Cleaning a smoker. Answers range from wanting a sterile smoker to one with clean racks and a seasoned box. If you ever get a chance to look inside a commercial smoker in a restaurant you will see one that is very seasoned and about all they do to the racks is knock off the big pieces. I like the clean rack and seasoned box. I had to clean grease once and that taught me the value of foiling everything and using a disposable drip pan  I will check the bottom of the box when I re foil the factory drip pan and clean anything that got by the foil. Once in a while after a hot smoke I will find that the seasoning is flaking off the sides top and door I use a small blower to blow it out. If I feel I need to clean anything like the door seal I do as pdvoid suggested vinegar is a great cleaner. I use Brillo pads on my racks and can see in the near future a trip to the local car wash with a can of oven cleaner for my racks      . Jted


----------



## daricksta

Dragonsmoke said:


> Smoked commercially for two years. I would only scrub clean inside of smoker if wanting to loose seasoned smoker or definite smoke flavor change from one of the stronger wood chips such as mesquite. Smoking is the process of putting smoke flavors into foods not just slow cooking, otherwise why even bother with the expense of a smoker and not just a low temp. in your oven. Clean window with very light non-scouring pad and water while still warm every time. Inside walls as others have stated with credit card type item (putty knife) to get heavy layers and anything you can pull out place in dish washer for high heat clean. Racks are only place foods will be in contact and should be real clean every time ( don't forget to clean probe well otherwise placing bacteria directly into meat, this is why they also suggested to not put thermometer into meat until smoker reaches temp to kill bacteria ). Hope this helps someone. Dragonsmoke


Really good cleaning suggestions. I'm a stickler for cleaning the racks and places where dried food stuck. I also always wait for the smoker to get to temp before I put the AMNPS in and then put the meat in and then insert the temp probe. I always clean the probes after use.

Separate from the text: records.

-- ==== Sys2Proof/Decode.lean ====
section
/-!
DEFINITION. The command that a word spells by the table's bits. No row of spec/opcode_table.json gives bits (each has an
empty field list), so no word spells a command (log 2).
-/
namespace Sys2Proof

/-- The command that a word spells: none, since no row of the table gives bits (log 2). -/
def decodeTableWord (_nbits _w : Nat) : Option Instr := none

end Sys2Proof
end

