-- ==== Sys2Proof/Config.lean ====
section
/-!
DEFINITION. What an implementation fixes and the manual leaves open: constants without a body, so that no proof can see
their values. Each is named in an assumption log entry.
-/
namespace Sys2Proof.Config

/-- MGT_NONCE takes a new value from the on-chip random source (R466): the value drawn n-th (log 5). -/
opaque freeNonce : Nat → BitVec 64

/-- EXP of a binary32 operand with no value that R77 bounds: an infinity (log 6). -/
opaque vecExp : BitVec 32 → BitVec 32

/-- Which of the binary32 results within 1 unit in the last place EXP gives (R77, log 6). -/
opaque vecExpPick : BitVec 32 → Fin 3

/-- RECIP of a binary32 operand with no quotient that R77 bounds: zero, infinity or NaN (log 6). -/
opaque vecRecipSpecial : BitVec 32 → BitVec 32

/-- RSQRT of a binary32 operand with no root that R77 bounds: not a positive finite number (log 6). -/
opaque vecRsqrtSpecial : BitVec 32 → BitVec 32

/-- Which of the binary32 results within 1 unit in the last place RECIP gives (R77, log 6). -/
opaque vecRecipPick : BitVec 32 → Fin 3

/-- Which of the binary32 results within 1 unit in the last place RSQRT gives (R77, log 6). -/
opaque vecRsqrtPick : BitVec 32 → Fin 3

/-- The bytes of the flit in an idle or retry frame, which the manual leaves open (R258, log 142). -/
opaque idleByte : Nat → BitVec 8

/-- The 32 bits of an element outside column 0 of a SUMROW result, by element index: the manual states the sums in column
0 and nothing beside them (R77, log 6). -/
opaque sumrowRest : Nat → BitVec 32

/-- The element bits beside a NaN block scale that an encoder writes (R138): the manual gives the scale and no
elements (log 6). -/
opaque nanBlockElement : Nat → Byte

/-- The SHA-384 digest of a byte string: the standard named in 00_scope.md, left abstract (log 7). -/
opaque sha384 : List Byte → List Byte

/-- ECDSA P-384 verification of a signature (second argument) over a digest (third) by a public key
(first): the standard named in 00_scope.md, left abstract (log 7). -/
opaque ecdsaVerify : List Byte → List Byte → List Byte → Bool

/-- A byte of an object that an aborted UPD_STEP leaves undefined (R247), drawn by a running number and
its position (log 8). -/
opaque undefinedByte : Nat → Nat → Byte

/-- A one-byte code in an event's payload whose numbering the manual leaves open: of the event of that code, the item
of that number, for the case of that number (R458, log 13). -/
opaque itemCode : Nat → Nat → Nat → Byte

/-- The target status that GETSTATUS answers, drawn by a running number: the manual names the command and states no
value (R451, log 9). -/
opaque i3cStatus : Nat → BitVec 16

/-- The BCR bits other than the in-band interrupt bits of R451 (log 9). -/
opaque i3cBcrBits : BitVec 8

/-- The DCR of the target (R451, log 9). -/
opaque i3cDcr : BitVec 8

/-- The high 16 bits of the 48-bit provisional ID are those of DEVICE_ID; nothing is open there. The IDCODE
of the boundary-scan port is a fused value (R467, log 9). -/
opaque idcode : BitVec 32

/-- The byte offset within its slice of a unit that the slice's cache portion holds: the manual gives no index and no
choice of way (R221, log 26). -/
opaque cacheByte : Nat → Nat

/-- The package input that the in-package conversion measures in a given 1 ms (R409, IN_W), in W (log 10). -/
opaque measuredInput : Nat → BitVec 16

/-- The drive value that an engine's calibration and tuning tables give for a setting of shifter i (R177 step 4; the spec states no
conversion): by engine, shifter, the powered time of its calibration, the 16-bit setting and the polarity of the fields. -/
opaque phaseDrive : Nat → Nat → Nat → Nat → Bool → Rat

end Sys2Proof.Config
end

I know a guy with a CharGriller which he proudly showed me. I was shocked to see that his cooking grate was full of dried on scraps of meat. He said it added to the flavoring. I made a mental note to never eat BBQ at his place if offered the chance.


----------



## red dog

If you want your racks really clean put them in your home oven when you run on cleaning cycle.


----------



## gary s

Some pretty good cleaning ideas

gary


----------



## beerking

I just put the racks in my dishwasher. Come out sparkling!


----------



## gary s

Should have done a before and after shot

gary


----------



## brewster

John McLemore, CEO of Masterbuilt shows you how to clean the MES in this YouTube video...


----------



## daricksta

Interesting that he recommends spraying down the walls with a 50/50 mix of water and apple cider vinegar,which makes good sanitizing sense. However, most guys refuse to clean the inside of their MES because they feel it removes the seasoning. I give mine a quick wipe in selected spots with a wet paper towel and dry it off. I always wash the racks and other removal parts with hot soap and water. In the video, John is showing how to clean a Gen 2 MES; on my Gen 1 the rack guides don't just pop off the way they do on the new model. Not sure if they do on the new Bluetooth models but I don't own one of those either. I also never fill the water pan, which is different in the Gen 1 than in this video. I keep it foiled over.


----------



## jted

I just wonder  what his home smoker looks like ( if he has one ) . It is interesting he is cleaning a like new box. Does he really think it is going to stay in that condition. If you don't use it it will. In the real world it is clean racks, black sides and back. Clean you door gasket so it does not stick. Foil everything you can unless you like to clean grease. Smoking should be fun do what you can to keep it that way.


----------



## kennyp1114

jted said:


> I just wonder  what his home smoker looks like ( if he has one ) . It is interesting he is cleaning a like new box. Does he really think it is going to stay in that condition. If you don't use it it will. In the real world it is clean racks, black sides and back. Clean you door gasket so it does not stick. Foil everything you can unless you like to clean grease. Smoking should be fun do what you can to keep it that way.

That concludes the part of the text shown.